File Management
Almost all web apps use user uploaded files. From documents that need to be connected with some models in a database, to images as user’s avatars. The more users your service has, the more files your server will accumulate. If you neglect file management, you will soon have a serious space problem.
Where to store users files?
There is a few main ways of storing user uploaded files: in a filesystem or in database. As with everything, both of these solutions have their pros and cons.
If your application has a low amount of rather small files, that need to be tightly coupled with objects stored in a database, or you need a more secure way of storing sensitive files, then you should use your database for this. However this solution will largely increase the size of your database backups and may require you to convert some files to blobs.
Storing files in a filesystem makes more sense when you are dealing with large files or large numbers of users. Expanding a filesystems size is much cheaper then buying more database space. Another pro of using this approach is the ease of migration. If at any point you will need to migrate user uploaded files to another server or S3 it’s much easier to do this, then to extract them from your database and then migrate them.
How to manage files in a filesystem?
While implementing file management functionality to your server application, you need to remember about a few things:
- all saved files need to be easily identifiable
- you have to delete unused files
- you have to limit access to other files
File identification
Since you will probably need to connect data from a database to specific files in the filesystem (for example connecting a user to his avatar) and you will need to store some data about the file for ease of use, it’s a common practice to create a File model and store it in your database. It could look like this:
case class File( id: UUID, contentType: String, path: String, filename: String)
We will be able to connect the User to his avatar by saving the files ID as a foreign key. In the path
variable we will store a relative path to the image, contentType
will represent MIMO type of file and filename
will store the file’s original name.
Let’s think of scenario where two users try to upload their avatar image “image.jpg”. What would happened if we just save both of these files to same directory? One will override the other. To prevent this, we will create a separate directory for every uploaded file. To ensure that it’s unique we will use the current timestamp as it’s name.
Let’s come back to File
model. Our app will have a designated directory for saving all files (base_file_dir). Since we know that every uploaded file will be stored in a separate subdirectory we can set path
to just “timestamp/file_name”. Now when we want to access this file, we can retrieve it’s partial location from our database and concatenate it with a base directory to get an absolute path.
Important!
While retrieving filename form data sent by a user, you need to be careful to clean it. You should take only the extension and last part of your path and clean it from “..”. This will prevent users from saving files outside of a determined directory.
File cleanup
Let’s say that our user has sent a form with a file attached to it, but the form is not correct and our server returns an error. What should happen to the file? You can save it before or after form validation. If you save it after, the user will need to resend it after correcting the form. If you save it before validation, user won’t have to send it again, but if they won’t send corrected a form your stuck with an unused file. To prevent this we should implement some form of temporary file storage.

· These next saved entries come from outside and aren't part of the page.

-- ==== Sys2Proof/Laws/MemOkMemory.lean ====
section
/-! SUPPORT. Every operation of the log, of the units and of the memory system keeps memory in its canonical form. -/
set_option linter.unusedTactic false
set_option linter.unreachableTactic false
set_option linter.unusedSimpArgs false
namespace Sys2Proof.Machine

theorem State.hirq_memOk (s : State) (k : Nat) (hs : MemOk s) : MemOk (s.hirq k) := by
  unfold State.hirq
  repeat' first
    | with_reducible assumption
    | intro _
    | with_reducible apply memOk.setHubCore
    | with_reducible apply foldl_memOk

theorem State.raise_memOk (s : State) (fn k : Nat) (hs : MemOk s) : MemOk (s.raise fn k) := by
  unfold State.raise
  repeat' first
    | with_reducible assumption
    | with_reducible apply memOk.updHub
    | simp only [memOk_mk, memOk_fold]
    | with_reducible apply memOk_ite

theorem State.raiseAll_memOk (s : State) (k : Nat) (hs : MemOk s) : MemOk (s.raiseAll k) := by
  unfold State.raiseAll
  repeat' first
    | with_reducible assumption
    | intro _
    | with_reducible apply State.raise_memOk
    | with_reducible apply foldl_memOk

theorem State.log_memOk (s : State) (kind unit cls id addr detail die : Nat) (hs : MemOk s) : MemOk (s.log kind unit cls id addr detail die) := by
  unfold State.log
  repeat' first
    | with_reducible assumption
    | with_reducible apply memOk.updHub
    | with_reducible apply State.hirq_memOk
    | with_reducible apply State.raise_memOk
    | simp only [memOk_mk, memOk_fold]
    | with_reducible apply memOk_ite

theorem State.slotIn_memOk (s : State) (core ch : Nat) (d : BitVec 512) (hs : MemOk s) : MemOk (s.slotIn core ch d) := by
  unfold State.slotIn
  repeat' first
    | with_reducible assumption
    | with_reducible apply memOk.setFar
    | with_reducible apply memOk.setHart
    | simp only [memOk_mk, memOk_fold]
    | with_reducible apply memOk_ite
    | split

theorem State.dropStale_memOk (s : State) (d : Option Nat) (sender : Nat) (inc : BitVec 16) (hs : MemOk s) : MemOk (s.dropStale d sender inc) := by
  unfold State.dropStale
  repeat' first
    | with_reducible assumption
    | with_reducible apply State.log_memOk

theorem State.portPast_memOk (s : State) (core : Nat) (m : Msg) (hs : MemOk s) : MemOk (s.portPast core m) := by
  unfold State.portPast
  repeat' first
    | with_reducible assumption
    | with_reducible apply memOk.updFar

theorem State.acceptOwn_memOk (s : State) (m : Msg) (hs : MemOk s) : MemOk (s.acceptOwn m) := by
  unfold State.acceptOwn
  repeat' first
    | with_reducible assumption
    | with_reducible apply State.log_memOk
    | with_reducible apply State.dropStale_memOk
    | with_reducible apply State.portPast_memOk
    | with_reducible apply memOk.updFar
    | with_reducible apply State.slotIn_memOk
    | with_reducible apply memOk.setCtx
    | simp only [memOk_mk, memOk_fold]
    | with_reducible apply memOk_ite
    | split

theorem State.deliverOwn_memOk (s : State) (m : Msg) (hs : MemOk s) : MemOk (s.deliverOwn m) := by
  unfold State.deliverOwn
  repeat' first
    | with_reducible assumption
    | with_reducible apply State.acceptOwn_memOk
    | simp only [memOk_mk, memOk_fold]
    | with_reducible apply memOk_ite
    | split

theorem State.notice_memOk (s : State) (ctx vcore kind nvcore wher : Nat) (body : BitVec 448) (hs : MemOk s) : MemOk (s.notice ctx vcore kind nvcore wher body) := by
  unfold State.notice
  repeat' first
    | with_reducible assumption
    | with_reducible apply State.deliverOwn_memOk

The temporary file will be a separate directory withing base_file_dir
, let’s call it tmp
. All files sent to the server will be initially saved to tmp
(within a separate directory with a timestamp as its name) and no File
object will be created yet. When the server determines that our form is valid, then the saved file will be moved form tmp
to base_file_dir
and the File
object will be created with the path set to its new location.
For now there is no difference between temporary storage and base storage. To make tmp
temporary, we need to create a method that will be run periodically, that will delete some files from tmp
. We can’t delete all files. Some of them may be connected to valid forms, that are currently validated or to forms that the user is now correcting. To prevent this we can delete files that are older than some time – let’s say 30m. To do this we will create a method like the one below and run it using Play ScheduleModule
.
def clearTempFiles(): Unit = { val currentTimestamp = LocalDateTime.now().minusSeconds(1800).atZone(ZoneId.systemDefault()).toInstant.toEpochMilli val tmpDirectory = new java.io.File(s"${base_file_dir}/tmp") // Base tmp file directory if (tmpDirectory.exists()) { // if tmp directory exists tmpDirectory.list().filter(_.toLong < currentTimestamp).map { subDirectory => // filter all files in tmp dir, that have timestamp lower then current time - 30min val fullDirPath = s"${tmpDirectory.toPath}/${subDirectory}" try { val dir = new Directory(new io.File(fullDirPath)) if (!dir.deleteRecursively()) { logger.error(s"Unable to delete directory: ${fullDirPath}") } } catch { case e: Throwable => logger.error("Delete file error!") } } }}
Serving files
After saving a file it’s time to serve it to users. One of the most secure ways of accessing it is by it’s ID. The server would search for a File
object in database with given ID then it would retrieve a file from base_file_dir based on the relative path saved in database. Since users don’t have access to any form of path to file, it’s impossible for them to access any other file.